Common, 'free-rotation' DA's use an electric motor (Running through a right angle gear drive to multiply torque and reduce speed.) which rotates an offset crank with a freewheeling bearing hub on one end and a suitable counterweight on the other. The backing plate shaft is screwed into the offset freewheeling hub, which allows the pad to follow a controlled circular orbit whilst simultaneously rotating at an independent speed determined by the friction and gyroscopic forces on the pad. This motion is referred to as a 'random orbit'. These two separate planes of movement can be measured in the following fashion: Orbit Length, OPM, and RPM.

Orbit Length is determined by how far the freewheeling hub is offset from the physical center of the crank, and controls the ultimate distance traveled by the pad in any given crank rotation. Garden-variety DAS-6 & G220 model DA's have an 8mm orbit length; Rupes models and their copies typically vary between 12-21mm.

OPM stands for Orbits/Oscillations Per Minute, which on these machines is a factor of the RPM of the motor, and changes linearly with the variable speed of the motor. To increase pad OPM's, increase the speed of the motor.

RPM stands for Rotations Per Minute, which on a 'free-rotation' DA is a factor of the gyroscopic forces and friction placed on the pad/backing plate and its bearing hub. To increase pad RPM's, decrease pressure whilst maintaining or increasing the motor RPM's.

One can vary the pad RPM's & OPM's to one's advantage by manipulating motor speed and downward pressure on the machine. Here is a further explanation of some of the physics involved: http://www.buffdaddy.com/files/1519584/uploaded/KBM-Kevin%20Brown%20Method-Machine%20Stroke%20-%20How%20It%20Affects%20Sanding%20and%20Polishing%20Performance.pdf.

As for the Zenith-Point-Method, this technique was popularized by DaveKG, and is very helpful with achieving the best results whilst using traditional Diminishing Abrasive Polishes like Menzerna, 3M, Dodo-Juice Lime Prime, etc. These polishes feature abrasives which start off at 'X'-Size, and end up at a finer grade (Say, P2500 initial starting grade, to P5000 final finishing grade.) due to friction, with a fairly linear decrease throughout their working cycle.

I equate the ZPM to being like slowly warming up the tyres on a racing car to increase grip, allowing you to go faster once the rubber has reached operating temperature, and then making a few slow 'cool down' laps to bring the temperatures down without heat-cycling and damaging the engine/brakes/tyres. One starts off at speed 1 (1800-2500 OPM's) and slowly increases speed with each pass to slowly work some heat into the lubricants until reaching your full operating speed (Around 5800-6000 OPM's at speed 5), which makes them more fluid and gives the polish a longer working time, before slowly decreasing speed again to play the product out and prevent it drying up. This allows you to make the most out of the abrasives, and ensure that they are fully diminished by the end of their cycle for maximum gloss and defect removal.

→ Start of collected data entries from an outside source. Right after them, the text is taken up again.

-- ==== Sys2Proof/Machine/CollEvents.lean ====
section
/-! DEFINITION. The events of the collective engine: steps, chunks, completions and aborts (19_collectives.md R386-R405). -/
namespace Sys2Proof.Machine
open Sys2Proof

/-! ## Transfers -/

/-- Whether a transfer has completed; one of no bytes has once its length has been compared. -/
def Transfer.complete (t : Transfer) : Bool :=
  !t.unmatched &&
    match t.kind with
    | .send | .poolSend => decide (t.len ≤ t.out)
    | .recv | .copy | .poolRecv => decide (t.len ≤ t.got)
    | .rrs => decide (t.len ≤ t.got) && t.results.isEmpty
/-- Whether a receive still takes chunks. -/
def Transfer.takes (t : Transfer) : Bool := t.unmatched || decide (t.got < t.len)
/-- Completed transfers leave; armed sends whose counter has reached its threshold start in the order they were armed, while
fewer than 16 are started (R394, R397). -/
def CollRun.fire (r : CollRun) : CollRun :=
  let r := { r with started := r.started.filter fun t => !t.complete }
  let r := r.armed.foldl (fun (q : CollRun) t =>
    if decide (t.thr ≤ nth 0 q.counters t.ctr) && decide (q.started.length < 16) then
      let m := match t.dest with | some d => d.1 | none => 0
      let i := assocGet 0 q.sends m
      { q with started := q.started ++ [{ t with dest := some (m, i) }], sends := assocSet 0 m (i + 1) q.sends }
    else { q with armed := q.armed ++ [t] }) { r with armed := [] }
  { r with started := r.started.filter fun t => !t.complete }
/-- The run after a change: what has completed leaves, and armed sends fire. -/
def State.settleRun (s : State) (p k : Nat) : State := s.modRun p k fun r => { r.fire with since := s.cycle }
/-- Replaces the started transfer at an index. -/
def State.modTransfer (s : State) (p k i : Nat) (g : Transfer → Transfer) : State :=
  s.modRun p k fun r => { r with started := modifyNth g i r.started }
/-- Notes n bytes written to a transfer's destination from its progress on: the chunks of the record, and the counter (R397). -/
def CollRun.wrote (r : CollRun) (i n : Nat) : CollRun :=
  match r.started[i]? with
  | some t =>
    let marks := match t.dst with
      | some d =>
        let a := d.off + t.got
        ((List.range ((a + n - 1) / 4096 - a / 4096 + 1)).map fun j => (d.slot, a / 4096 + j)).filter fun x => !r.written.contains x
      | none => []
    { r with
      started := modifyNth (fun t => { t with got := t.got + n }) i r.started
      counters := if t.cnt then modifyNth (· + 1) t.ctr r.counters else r.counters
      written := r.written ++ marks }
  | none => r

/-- The address of a pool buffer. -/
def Communicator.buffer (c : Communicator) (slot : Nat) : Nat := c.poolbase + 4096 * slot
/-- What has arrived is read from the pool and written to the receives that match it, oldest first (R396, R399). -/
def State.deliverStaged (s : State) (p k : Nat) : Nat → State
  | 0 => s
  | fuel + 1 =>
    match s.run? p k, s.comm? p k with
    | some r, some c =>
      let hit := r.staged.zipIdx.findSome? fun g =>
        (r.started.zipIdx.find? fun t => t.1.source == some (g.1.member, g.1.index) && t.1.takes).map fun t => (g, t)
      (match hit with
        | none => s
        | some ((g, gi), (t, i)) =>
          let n := min 4096 (t.len - t.got)
          match s.collRead p c r (c.buffer g.slot) g.size with
          | (s, .error e) => s.abortRun p k e
          | (s, .ok wire) =>
            let data := match g.comp with
              | some d => (match dtypeFmt d with | some f => expandChunk (contractOf c.contract) f (dtypeBytes d) (n / dtypeBytes d) wire | none => wire)
              | none => wire
            if g.len ≠ t.len || data.length ≠ n then s.abortRun p k 0x03 g.member
            else
              let own : State × Except Nat (List Byte) := match t.kind, t.src with
                | .rrs, some a => s.collRead p c r (a.va + t.got) n
                | _, _ => (s, .ok [])
              match own, t.dst with
              | (s, .error e), _ => s.abortRun p k e
              | (s, .ok b), some d =>
                let result := if t.kind = .rrs then reduceBytes (contractOf c.contract) .seqD t.red [data, b] else data
                (match s.collWrite p c r (d.va + t.got) result with
                  | (s, .error e) => s.abortRun p k e
                  | (s, .ok _) =>
                    let s := s.modRun p k fun r =>
                      let r := { r with staged := removeNth gi r.staged }
                      let r := if t.unmatched then { r with started := modifyNth (fun t => { t with unmatched := false }) i r.started } else r.wrote i n
                      if t.kind = .rrs && t.dest.isSome then { r with started := modifyNth (fun t => { t with results := t.results ++ [result] }) i r.started } else r
                    (s.settleRun p k).deliverStaged p k fuel)
              | (s, .ok _), none => s)
    | _, _ => s
/-- Delivers all that is staged. -/
def State.deliverAll (s : State) (p k : Nat) : State :=
  s.deliverStaged p k (match s.run? p k with | some r => r.staged.length | none => 0)
/-- Whether a communicator stages a chunk that the member sends to itself: the last free buffer is kept for a receive that has started (R396,
log 66). -/
def CollRun.room (r : CollRun) (c : Communicator) (member index : Nat) : Bool :=
  decide (r.staged.length + 1 < c.pooln) ||
    (decide (r.staged.length < c.pooln) && r.started.any fun t => t.source == some (member, index) && t.takes)
/-- Stages a chunk whole in the lowest free buffer of the pool, and delivers it if its receive has started (R392, R396). -/
def State.stage (s : State) (p k : Nat) (g : Arrival) : State :=
  match s.run? p k, s.comm? p k with
  | some r, some c =>
    let slot := firstNot (r.staged.map StagedChunk.slot) c.pooln 0
    (match s.collWrite p c r (c.buffer slot) g.data with
      | (s, .error e) => s.abortRun p k e
      | (s, .ok _) =>
        (s.modRun p k fun r =>
          { r with staged := r.staged ++ [⟨g.member, g.index, g.len, g.comp, slot, g.data.length⟩], since := s.cycle }).deliverAll p k)
  | _, _ => s

/-! ## Pooled reductions (R400) -/

/-- Whether the members' pooled SENDs, and the own RECV, of one number disagree in LEN or RED. -/
def CollRun.disagrees (r : CollRun) : Bool :=
  r.contributions.any fun x =>
    (r.contributions.any fun y => y.index == x.index && (y.len != x.len || y.red != x.red)) ||
    r.started.any fun t => t.kind == .poolRecv && t.index == x.index && t.len != x.len
/-- The contributions of every member to a chunk, in member order; none while one is missing. -/
def CollRun.terms (r : CollRun) (size index chunk : Nat) : Option (List Contribution) :=
  (List.range size).mapM fun m => r.contributions.find? fun x => x.member == m && x.index == index && x.chunk == chunk
/-- Whether every pooled SEND among some transfers has read its source (R406). -/
def haveRead (ts : List Transfer) : Bool := ts.all fun t => t.kind != .poolSend || decide (t.len ≤ t.out)
/-- Pooled results whose contributions are all there are reduced and written, chunk by chunk, once every pooled SEND before their RECV has read its
source (R400, R406). -/
def State.poolResults (s : State) (p k : Nat) : Nat → State
  | 0 => s
  | fuel + 1 =>
    match s.run? p k, s.comm? p k with
    | some r, some c =>
      if r.disagrees then s.abortRun p k 0x03 everyMember
      else
        (match r.started.zipIdx.findSome? fun t =>
            if t.1.kind == .poolRecv && t.1.takes && haveRead (r.started.take t.2) then (r.terms c.size t.1.index (t.1.got / 4096)).map fun ts => (t, ts) else none with
          | none => s
          | some ((t, i), ts) =>
            let n := min 4096 (t.len - t.got)
            let red := match ts with | x :: _ => x.red | [] => 0
            let loose := isLoose c.contract red c.size
            let result := reduceBytes (contractOf c.contract) (contractOf c.contract).grouping red (ts.map Contribution.data) (if loose then some s.fresh else none)
            let s := if loose then { s with fresh := s.fresh + n } else s
            match t.dst with
            | some d =>
              (match s.collWrite p c r (d.va + t.got) result with
                | (s, .error e) => s.abortRun p k e
                | (s, .ok _) =>
                  ((s.modRun p k fun r =>
                    if t.unmatched then { r with started := modifyNth (fun t => { t with unmatched := false }) i r.started } else r.wrote i n).settleRun p k).poolResults
                      p k fuel)
            | none => s)
    | _, _ => s
/-- Every pooled result that can be made. -/
def State.poolAll (s : State) (p k : Nat) : State :=
  s.poolResults p k (match s.run? p k with | some r => r.contributions.length + 1 | none => 0)

/-! ## Moving a chunk (R396, R398, R400, R402, R403) -/

/-- The first started transfer with a ready chunk, and whether that chunk leaves: what leaves the device needs a credit, and what goes to the
member itself room in its pool (R393, R396, R398). -/
def CollRun.movable (r : CollRun) (c : Communicator) (credit : Bool) : Option (Nat × Bool) :=
  let goes (t : Transfer) : Bool := match t.dest with | some d => if d.1 = c.own then r.room c d.1 d.2 else credit | none => false
  r.started.zipIdx.findSome? fun t =>
    match t.1.kind with
    | .send => if goes t.1 then some (t.2, true) else none
    | .poolSend => if credit || c.size ≤ 1 then some (t.2, true) else none
    | .copy => some (t.2, false)
    | .rrs =>
      if !t.1.results.isEmpty && goes t.1 then some (t.2, true)
      else if t.1.source.isNone && decide (t.1.got < t.1.len) then some (t.2, false)
      else none
    | .recv | .poolRecv => none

This, along with the Kevin Brown Method for non-diminishing polishes: http://www.detailingworld.co.uk/forum/showthread.php?t=289564, are the core techniques for machine polisher usage. All advanced techniques build on these two methodologies, which is why it is important to practice them, and develop a foundation of understanding. If you encounter a situation requiring a correctional extreme (Either finishing soft paint, or removing stubborn defects from hard paint; two processes at the opposite ends of the machine polishing scale.), what these techniques can teach you is crucial.

Hopefully this helps... If you have any more questions, please feel free to ask. :thumb:

- Steampunk


----------



## mohebmhanna (Jul 19, 2011)

Excellent inputs Steampunk as usual.


----------



## AllenF (Aug 20, 2012)

Recommended speeds are as follows: 
• Waxing & Buffing – 1 to 2
• Polishing & Cleaning – 3 to 4 
• Removing Paint Defects – 5 to 6.
Rpm on a da dosent rally count as it oscilates not just rotates so your looking at ORBITS per minute NOT revs per minute.
The above is ONLY a starting point not gospel some cars may cut on 3 some may wax on 5
Its whatever works to achieve the desired results


----------



## camerashy (Feb 9, 2014)

Thanks AllenF useful info as a starting point for me


----------